Transcribe the stretch of entries below from the line with "exact (paced_restart t).high" through the line with "pinReset => cases h", exactly and with both ends included; leave out all other lines.

====== Extracted entries

/-- What a command that is no reset does within its event. -/
theorem paced_bodyOf (c : Instr) (t : State) : PacedHigh (bodyOf c) t := by
  have started (r m p b) : (t.outside (.host r m p b)).engine ≠ .starting ↔ t.engine ≠ .starting := by rw [outside_engine]
  by_cases entry : isEntry c = true
  · rw [bodyOf_entry entry]
    exact (paced_entryBody (paced_requestOf c) t).high
  by_cases timed : isTimed c = true
  · have body : bodyOf c = timedBody (timedPart c) := by
      unfold bodyOf
      rw [if_neg entry, if_pos timed]
    rw [body]
    exact pacedHigh_started (c := State.timebaseRuns) (d := fun s => s.engine ≠ .starting) takesEdges_high started (paced_withBoard ((inert_timedPart c).paced t))
  obtain ⟨body, is⟩ : ∃ body, bodyOf c = body := ⟨_, rfl⟩
  rw [is]
  unfold bodyOf at is
  rw [if_neg entry, if_neg timed] at is
  split at is <;> subst is
  · exact (paced_withBoard ((Inert.of_blind fun s r m p b => host_startUp s r m p b _).paced t)).high
  · exact pacedHigh_started (d := fun s => s.engine ≠ .starting) takesEdges_high started
      (paced_withBoard ((Inert.of_blind fun s _ _ _ _ => outside_assertQuiesce _ s).paced t))
  · refine ⟨fun s => if s.engine ≠ .starting ∧ s.quiesce then withBoard releaseQuiesce s else s, ?_, fun m p b =>
      if_congr (and_congr (takesEdges_high m p b) Iff.rfl) rfl rfl⟩
    exact .ite (fun r m p b => by rw [outside_engine, outside_quiesce]) (fun _ => paced_withBoard
      ((Inert.of_blind fun s _ _ _ _ => outside_releaseQuiesce _ s).paced t)) fun _ => .id t
  · exact (paced_withBoard (paced_takeHandover _ _ t)).high
  · exact ((inert_writeWorkBase _ _).paced t).high
  · exact (paced_setRun t).high
  · exact (inert_clearRun.paced t).high
  · exact (paced_withBoard (paced_takeAbandon t)).high
  · exact (paced_restart t).high
  · exact (paced_writeControl _ t).high
  · exact ((Inert.of_blind fun s _ _ _ _ => outside_clearCauses _ s _).paced t).high
  · exact (paced_withBoard (paced_startWaiting t)).high
  · exact (paced_withBoard (paced_takeClose t)).high
  · exact (paced_withBoard ((Inert.of_blind fun s r m p b => host_tryAdmit s r m p b).paced t)).high
  · exact (paced_withBoard (inert_tryOriginate.paced t)).high
  · exact (PacedStep.id t).high

/-! ## Commands under other outcomes of their accesses -/

/-- A command that asks something of the outside. -/
def asks (c : Instr) : Bool :=
  !(c matches .powerOnReset | .resetnFall | .pinReset | .workBaseWrite .. | .runClear | .noticeClear .. | .ignoredRegisterWrite ..
    | .periodMark)

/-- A command under other outcomes is the same event. -/
theorem withBus_asks {c : Instr} (h : asks c = true) (b : List BusOutcome) (s : State) :
    exec (withBus b c) s = .next (event { envOf c with bus := b } (bodyOf c) (pinned c s)) := by
  cases c with
  | powerOnReset => cases h
  | resetnFall => cases h
  | pinReset => cases h
  | workBaseWrite half value => cases h
  | runClear => cases h
  | noticeClear value => cases h
  | ignoredRegisterWrite register value => cases h
  | periodMark => cases h
  | _ => rfl

theorem withBus_unasked {c : Instr} (h : asks c = false) (b : List BusOutcome) : withBus b c = c := by
  cases c with
  | powerOnReset => rfl
  | resetnFall => rfl
  | pinReset => rfl
  | workBaseWrite half value => rfl
  | runClear => rfl
  | noticeClear value => rfl
  | ignoredRegisterWrite register value => rfl
  | periodMark => rfl
  | _ => cases h

theorem event_inert (high : s.resetn = true) (env : Env) {f : State → State} (inert : Inert f) :
    (event env f s).posted = [] ∧ (event env f s).hostMem = s.hostMem := by
  rw [event_of_high high]
  exact ⟨inert.posted _, inert.hostMem _⟩

/-- A command that asks nothing of the outside makes no access. -/
theorem unasked_posted {c : Instr} (h : asks c = false) (high : s.resetn = true) (run : exec c s = .next t) :
    t.posted = [] ∧ t.hostMem = s.hostMem := by
  cases c with
  | powerOnReset =>
    cases run
    exact ⟨rfl, rfl⟩
  | resetnFall =>
    cases run
    exact ⟨rfl, rfl⟩
  | pinReset =>
    cases run
    exact ⟨rfl, rfl⟩
  | workBaseWrite half value =>
    cases run
    exact event_inert high _ (inert_writeWorkBase half value)
  | runClear =>
    cases run
    exact event_inert high _ inert_clearRun
  | noticeClear value =>
    cases run
    exact event_inert high _ (.of_blind fun s _ _ _ _ => outside_clearCauses _ s value)
  | ignoredRegisterWrite register value =>
    cases run
    exact event_inert high _ Inert.id
  | periodMark =>
    by_cases starting : s.engine = .starting
    · obtain ⟨u, runs, silent⟩ := exec_timed_starting (c := .periodMark) high starting rfl
      rw [run] at runs
      cases runs
      exact ⟨silent.posted, silent.memory⟩
    · obtain ⟨u, runs, silent⟩ := exec_periodMark high starting
      rw [run] at runs
      cases runs
      exact ⟨silent.posted, silent.memory⟩
  | _ => cases h

/-! ## A fall of RESETN -/

/-- What is left of a state that the fall has come to in a command that would leave `t`. -/
structure FallenFrom (s t u : State) (n landed : Nat) : Prop where
  begins : u.posted <+: t.posted
  few : u.posted.length ≤ n
  level : u.resetn = false ∨ u = t
  whole : landed = 0 → u.hostMem = applyWrites s.hostMem u.posted
  frame : ∀ x, (∀ w ∈ t.posted, ¬ w.covers x) → u.hostMem.readByte x = s.hostMem.readByte x
  pin : u.quiescePin = t.quiescePin
  store : u.oneTimeStore = t.oneTimeStore
  pending : u.pending = t.pending

/-- A command taken whole. -/
theorem FallenFrom.taken (landed : Nat) {n : Nat} (memory : t.hostMem = applyWrites s.hostMem t.posted) (few : t.posted.length ≤ n) :
    FallenFrom s t t n landed where
  begins := List.prefix_rfl
  few := few
  level := .inr rfl
  whole _ := memory
  frame x out := by
    rw [memory]
    exact readByte_applyWrites_outside _ _ out
  pin := rfl
  store := rfl
  pending := rfl

theorem clean_eq_replicate {env : Env} (clean : cleanEnv env) : env.bus = List.replicate env.bus.length .done :=
  List.eq_replicate_iff.mpr ⟨rfl, clean⟩

/-- An event in which RESETN falls after `n` accesses. -/
theorem event_falls {env : Env} (high : s.resetn = true) (clean : cleanEnv env) {body : State → State}
    (paced : PacedHigh body (beginEvent env s)) (n landed : Nat) :
    FallenFrom s (event env body s) (event { env with bus := fallAfter n landed } body s) n landed := by
  obtain ⟨f, ⟨_, v, d, vs, paced⟩, same⟩ := paced
  have begins (b : List BusOutcome) : body (beginEvent { env with bus := b } s) = f ((beginEvent env s).facing b) := by
    have start : beginEvent { env with bus := b } s = (beginEvent env s).outside (.host true s.hostMem [] b) := by
      rw [← high]
      rfl
    rw [start, same, ← high]
    rfl
  have made : v.posted = vs := paced.posted
  have memory : v.hostMem = applyWrites s.hostMem vs := paced.hostMem
  have ends (j : Nat) : ∃ b, f ((beginEvent env s).facing (List.replicate j .done)) = v.facing b := by
    by_cases early : j ≤ d
    · exact ⟨[], congrArg Prod.snd (paced.clean j early)⟩
    · have split : j = d + (j - d) := by omega
      rw [split, List.replicate_add]
      exact ⟨_, congrArg Prod.snd (paced.does _)⟩
  have whole : event env body s = endEvent v := by
    obtain ⟨b, ends⟩ := ends env.bus.length
    have start := begins env.bus
    rw [event_of_high high, show beginEvent env s = beginEvent { env with bus := env.bus } s from rfl, start]
    have bus : (beginEvent env s).facing env.bus = (beginEvent env s).facing (List.replicate env.bus.length .done) :=
      congrArg (fun b => (beginEvent env s).facing b) (clean_eq_replicate clean)
    rw [bus, ends]
    rfl
  rw [whole, event_of_high high, begins]
  by_cases late : d ≤ n
  · have split : fallAfter n landed = List.replicate d .done ++ fallAfter (n - d) landed := by
      rw [fallAfter, fallAfter, ← List.append_assoc, ← List.replicate_add, Nat.add_sub_cancel' late]
    have does : f ((beginEvent env s).facing (fallAfter n landed)) = v.facing (fallAfter (n - d) landed) := by
      rw [split]
      exact congrArg Prod.snd (paced.does _)
    rw [does]
    refine FallenFrom.taken (t := endEvent v) landed ?_ ?_
    · show v.hostMem = applyWrites s.hostMem v.posted
      rw [memory, made]
    · show v.posted.length ≤ n
      rw [made]
      exact paced.few.trans late
  · obtain ⟨m, ws, short, cut⟩ := paced.cut n (Nat.not_le.mp late) landed
    have cut : f ((beginEvent env s).facing (fallAfter n landed)) = v.afterFall m ws := congrArg Prod.snd cut
    rw [cut]
    exact ⟨by rw [show (endEvent v).posted = vs from made]; exact short.begins, short.few, .inl rfl, short.whole,
      fun x out => short.frame x (by rw [← made]; exact out), rfl, rfl, rfl⟩

/-- Settles O6: an event that RESETN falls in is one whose pace is cut short, and the reset after it sees the levels, the
one-time store, host memory and the queue of commands alone. -/
theorem resetnFallEndsTheAccesses : Obligations.ResetnFallEndsTheAccesses := by
  intro c s t n landed high clean run
  have left : ∃ u, exec (withBus (fallAfter n landed) c) s = .next u ∧ FallenFrom s t u n landed := by
    cases asked : asks c with
    | false =>
      obtain ⟨posted, memory⟩ := unasked_posted asked high run
      rw [withBus_unasked asked]
      exact ⟨t, run, .taken landed (by rw [posted, memory]; rfl) (by rw [posted]; exact Nat.zero_le n)⟩
    | true =>
      have whole := withBus_asks asked (envOf c).bus s
      have same : withBus (envOf c).bus c = c := by cases c <;> rfl
      rw [same, run] at whole
      cases whole
      have pinned_ : (pinned c s).resetn = true ∧ (pinned c s).hostMem = s.hostMem := by
        unfold pinned
        split <;> exact ⟨high, rfl⟩
      have fallen := event_falls pinned_.1 clean (paced_bodyOf c _) n landed
      refine ⟨_, withBus_asks asked _ s, fallen.begins, fallen.few, fallen.level, fun z => ?_, fun x out => ?_, fallen.pin,
        fallen.store, fallen.pending⟩
      · rw [← pinned_.2]
        exact fallen.whole z
      · rw [← pinned_.2]
        exact fallen.frame x out
  obtain ⟨u, runs, fallen⟩ := left
  obtain ⟨v, again, pending, _⟩ := everyCommandCompletes.1 c s
  rw [run] at again
  cases again
  have store := (eachFieldHasItsWriters c s t run).1
  refine ⟨u, runs, fallen.begins, fallen.few, fallen.level, fallen.whole, fallen.frame, ?_⟩
  show Host.Outcome.next { resetDevice u with resetn := true } = _
  rw [resetDevice, fallen.pin, fallen.store, fallen.pending, store, pending]

end Sys2Proof.Machine
end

============

» Answer to the exercise
  · exact (paced_restart t).high
  · exact (paced_writeControl _ t).high
  · exact ((Inert.of_blind fun s _ _ _ _ => outside_clearCauses _ s _).paced t).high
  · exact (paced_withBoard (paced_startWaiting t)).high
  · exact (paced_withBoard (paced_takeClose t)).high
  · exact (paced_withBoard ((Inert.of_blind fun s r m p b => host_tryAdmit s r m p b).paced t)).high
  · exact (paced_withBoard (inert_tryOriginate.paced t)).high
  · exact (PacedStep.id t).high

/-! ## Commands under other outcomes of their accesses -/

/-- A command that asks something of the outside. -/
def asks (c : Instr) : Bool :=
  !(c matches .powerOnReset | .resetnFall | .pinReset | .workBaseWrite .. | .runClear | .noticeClear .. | .ignoredRegisterWrite ..
    | .periodMark)

/-- A command under other outcomes is the same event. -/
theorem withBus_asks {c : Instr} (h : asks c = true) (b : List BusOutcome) (s : State) :
    exec (withBus b c) s = .next (event { envOf c with bus := b } (bodyOf c) (pinned c s)) := by
  cases c with
  | powerOnReset => cases h
  | resetnFall => cases h
  | pinReset => cases h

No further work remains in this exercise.